I for one have long abandoned cash in lieu of the ease of use, convenience, orderliness of receiving monthly statements and paying electronically, and the cleanliness of not having to carry and handle the cold hard stuff.

Not that I am complaining about money at a time of recession, but seriously why do we not go dollar-digital in the “digital age”?

Before debit cards, I understood that some people unfortunately have difficulty getting the plastic because of credit issues. But now with debit cards, everyone can shop and pay digitally.

Even government run programs like the Supplemental Nutrition Assistance Program (SNAP aka food stamps) now uses an electronic card for purchasing no money paper stamps.

It seems that credit/debit card readers are pretty much ubiquitous—stores of course, online—it’s the way to go, even on the trains/buses and candy machines.
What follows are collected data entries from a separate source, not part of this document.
/-- Every ending of a step writes the latch anew. -/
theorem State.settle_withStatus (st : Status) (s : State) (r : Except ErrorKind Ending) :
    (s.withStatus st).settle (r.map (Ending.mapCopy (State.withStatus st))) = s.settle r := by
  rcases r with k | ⟨copy, n⟩ | _ | _
  · rfl
  · rfl
  · rfl
  · rfl

theorem exec_withStatus (st : Status) (i : Instr) (s : State) : exec i (s.withStatus st) = exec i s := by
  have hstage := (blind_withStatus st).stageOf (popInput?_comm (fun _ => rfl) fun _ _ => rfl) (fun _ _ => rfl)
    (fun _ _ => rfl) i s
  rw [exec_eq_settle, exec_eq_settle, hstage, State.settle_withStatus]

/-- A step sees no difference between two statuses that are not terminal. -/
theorem step_withStatus {s : State} {st : Status} (hs : s.status.terminal = false) (hst : st.terminal = false) :
    step (s.withStatus st) = step s := by
  have hfetch : fetchInstr (s.withStatus st) = fetchInstr s := fetchInstr_congr rfl rfl rfl
  cases h : fetchInstr s with
  | error k =>
    rw [step_of_fetchInstr_error (s := s.withStatus st) hst (hfetch.trans h), step_of_fetchInstr_error hs h]
    rfl
  | ok i =>
    rw [step_of_fetchInstr_ok (s := s.withStatus st) hst (hfetch.trans h), step_of_fetchInstr_ok hs h, exec_withStatus]

/-- Settles O60: neither BlockedOnInput nor Ready is terminal. -/
theorem blockedStepRunsAsReadyStep : Obligations.BlockedStepRunsAsReadyStep := fun s h =>
  (step_withStatus (s := s) (st := .ready) (by rw [h]; rfl) rfl).symm

/-- Settles O49: a step from a stopped core is no step, and a step that newly stops the core changed the latch alone, so
from the Ready version of the state it leaves, which is that of the state it began in, the same step is taken. -/
theorem stepKeepsTheLatchHonest : Obligations.StepKeepsTheLatchHonest := by
  intro s t hs h hne
  cases hterm : s.status.terminal with
  | true =>
    obtain rfl := eq_of_step_of_terminal hterm h
    exact hs hne
  | false =>
    have hbefore : t.withStatus .ready = s.withStatus .ready := by rw [step_unready h hne]; rfl
    calc step (t.withStatus .ready) = step (s.withStatus .ready) := by rw [hbefore]
      _ = step s := step_withStatus hterm rfl
      _ = .next t := h

end Sys2Proof.Machine
end

section
/-! The host's side of the cycle (spec/40_execution_cycle.md R91, R103, R106, R110, R112): the result of a step, the steps
of a run, and what every host action keeps. -/

namespace Sys2Proof.Machine

/-! ### A step as the host calls it -/

theorem stateAfterStep_of_step {s t : State} (h : step s = .next t) : stateAfterStep s = t := by
  rw [stateAfterStep, h]

theorem hostStep_of_step {s t : State} (h : step s = .next t) : hostStep s = (observe s t, t) := by
  rw [hostStep, stateAfterStep_of_step h]

section Observe

variable {s t : State}

theorem observe_of_halted (h : t.status = .halted) : observe s t = .halted t.ip := by
  simp only [observe, h]

theorem observe_of_blocked (h : t.status = .blockedOnInput) : observe s t = .blockedOnInput t.ip := by
  simp only [observe, h]

theorem observe_of_error {k : ErrorKind} (h : t.status = .error k) : observe s t = .error k := by
  simp only [observe, h]

theorem observe_of_not_suspending (h : t.status = .ready) (hcfg : s.cfg.outputSuspends = false) :
    observe s t = .ready := by
  simp only [observe, h, hcfg]

theorem observe_of_outq_eq (h : t.status = .ready) (hq : t.outq = s.outq) : observe s t = .ready := by
  cases hcfg : s.cfg.outputSuspends with
  | false => exact observe_of_not_suspending h hcfg
  | true => simp only [observe, h, hcfg, hq, List.drop_length]

theorem observe_of_output {v : Atom} (h : t.status = .ready) (hcfg : s.cfg.outputSuspends = true)
    (hq : t.outq = s.outq ++ [v]) : observe s t = .output v := by
  simp only [observe, h, hcfg, hq, List.drop_left]

end Observe

/-- Settles O20: a step from a stopped core is no step, and the latch is observed again. -/
theorem terminalStatusIgnoresSteps : Obligations.TerminalStatusIgnoresSteps := by
  have same : ∀ {s r}, s.status.terminal = true → observe s s = r → step s = .next s ∧ hostStep s = (r, s) :=
    fun hterm hr => ⟨step_of_terminal hterm, by rw [hostStep_of_step (step_of_terminal hterm), hr]⟩
  exact fun s => ⟨fun h => same (by rw [h]; rfl) (observe_of_halted h),
    fun k h => same (by rw [h]; rfl) (observe_of_error h)⟩

theorem step_outq_of_not_output {s t : State} (h : step s = .next t) (hne : ∀ a, fetchInstr s ≠ .ok (.output a)) :
    t.outq = s.outq := by
  rcases step_latch_or_exec h with e | ⟨i, hi, hexec⟩
  · rw [e]
  · exact exec_outq hexec fun a ha => hne a (ha ▸ hi)

/-- A step that leaves the core Ready ran the instruction it fetched. -/
theorem exec_of_step_ready {s t : State} {i : Instr} (h : step s = .next t) (hr : t.status = .ready)
    (hi : fetchInstr s = .ok i) : exec i s = .next t := by
  cases hterm : s.status.terminal with
  | true =>
    obtain rfl := eq_of_step_of_terminal hterm h
    exact absurd hr (State.status_ne_ready_of_terminal hterm)
  | false => rw [← step_of_fetchInstr_ok hterm hi, h]

/-- Settles O58: each status is observed as its result, and only an Output lengthens `outq`. -/
theorem stepResultReportsTheStep : Obligations.StepResultReportsTheStep := by
  intro s t h
  have hip := step_ip_of_unready h
  rw [hostStep_of_step h]
  refine ⟨rfl, fun hst => ?halted, fun hst => ?blocked, fun k hst => observe_of_error hst,
    fun hst hcfg => observe_of_not_suspending hst hcfg,
    fun hst hne => observe_of_outq_eq hst (step_outq_of_not_output h hne), fun a hst hcfg hi => ?output⟩
  case halted => rw [observe_of_halted hst, hip (by rw [hst]; nofun)]
  case blocked => rw [observe_of_blocked hst, hip (by rw [hst]; nofun)]
  case output =>
    have hq := exec_output_outq (exec_of_step_ready h hst hi) hst
    exact ⟨_, hq, observe_of_output hst hcfg hq⟩

/-! ### A run (R106, D26) -/

/-- Step `k` from `s` (counted from 0) is the first whose result is not Ready: its result is `r`, and `t` the state after
it. -/
def StopsAt (k : Nat) (s : State) (r : StepResult) (t : State) : Prop :=
  (∀ j, j < k → (hostStep (stateAfterSteps j s)).1 = .ready) ∧
    (hostStep (stateAfterSteps k s)).1 = r ∧ r ≠ .ready ∧ t = stateAfterSteps (k + 1) s

theorem stopsAt_zero {s t : State} {r : StepResult} :
    StopsAt 0 s r t ↔ observe s (stateAfterStep s) = r ∧ r ≠ .ready ∧ t = stateAfterStep s :=
  ⟨fun ⟨_, h⟩ => h, fun h => ⟨nofun, h⟩⟩

theorem stopsAt_succ {k : Nat} {s t : State} {r : StepResult} :
    StopsAt (k + 1) s r t ↔ observe s (stateAfterStep s) = .ready ∧ StopsAt k (stateAfterStep s) r t := by
  rw [StopsAt, Nat.forall_lt_succ_left, and_assoc]
  rfl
From the taxman perspective, I would imagine it is also better and more equitable to track genuine sales transactions in a documented digital fashion than enabling funny “cash business.”

So why don’t we go paperless and coinless and fully adopt e-Commerce?

An interesting article in the Wall Street Journal, 11 Sept. 2009, described a trendy NYC restaurant that was doing just that.

“The high-end New York City restaurant said goodbye to dollars: Tip in cash if you like but otherwise, your money is no good here.”

Others have been going cashless for some time now.

“In the world of online and catalog retailing, credit and debit cards have long been king. And in recent years, a handful of airlines have adopted ‘cashless cabins.’”

As the NYC restaurant owner said, “Suddenly, it struck me how unnecessary cash was…[moreover,] the convenience and security of going cashless are well worth the added cost.”

Further, from the customer perspective, using a debit or credit card lets users optimize their cash flow and earn reward points.

I believe that the day is coming when bites and bytes are going to win over paper and coins.

This is going to happen, when the IRS requires it, the government stops printing it because it always has (i.e. inertia), when retailers recognize that the benefits of digital money outweigh the fees, and when resistance to change is defeated by common sense of modernization.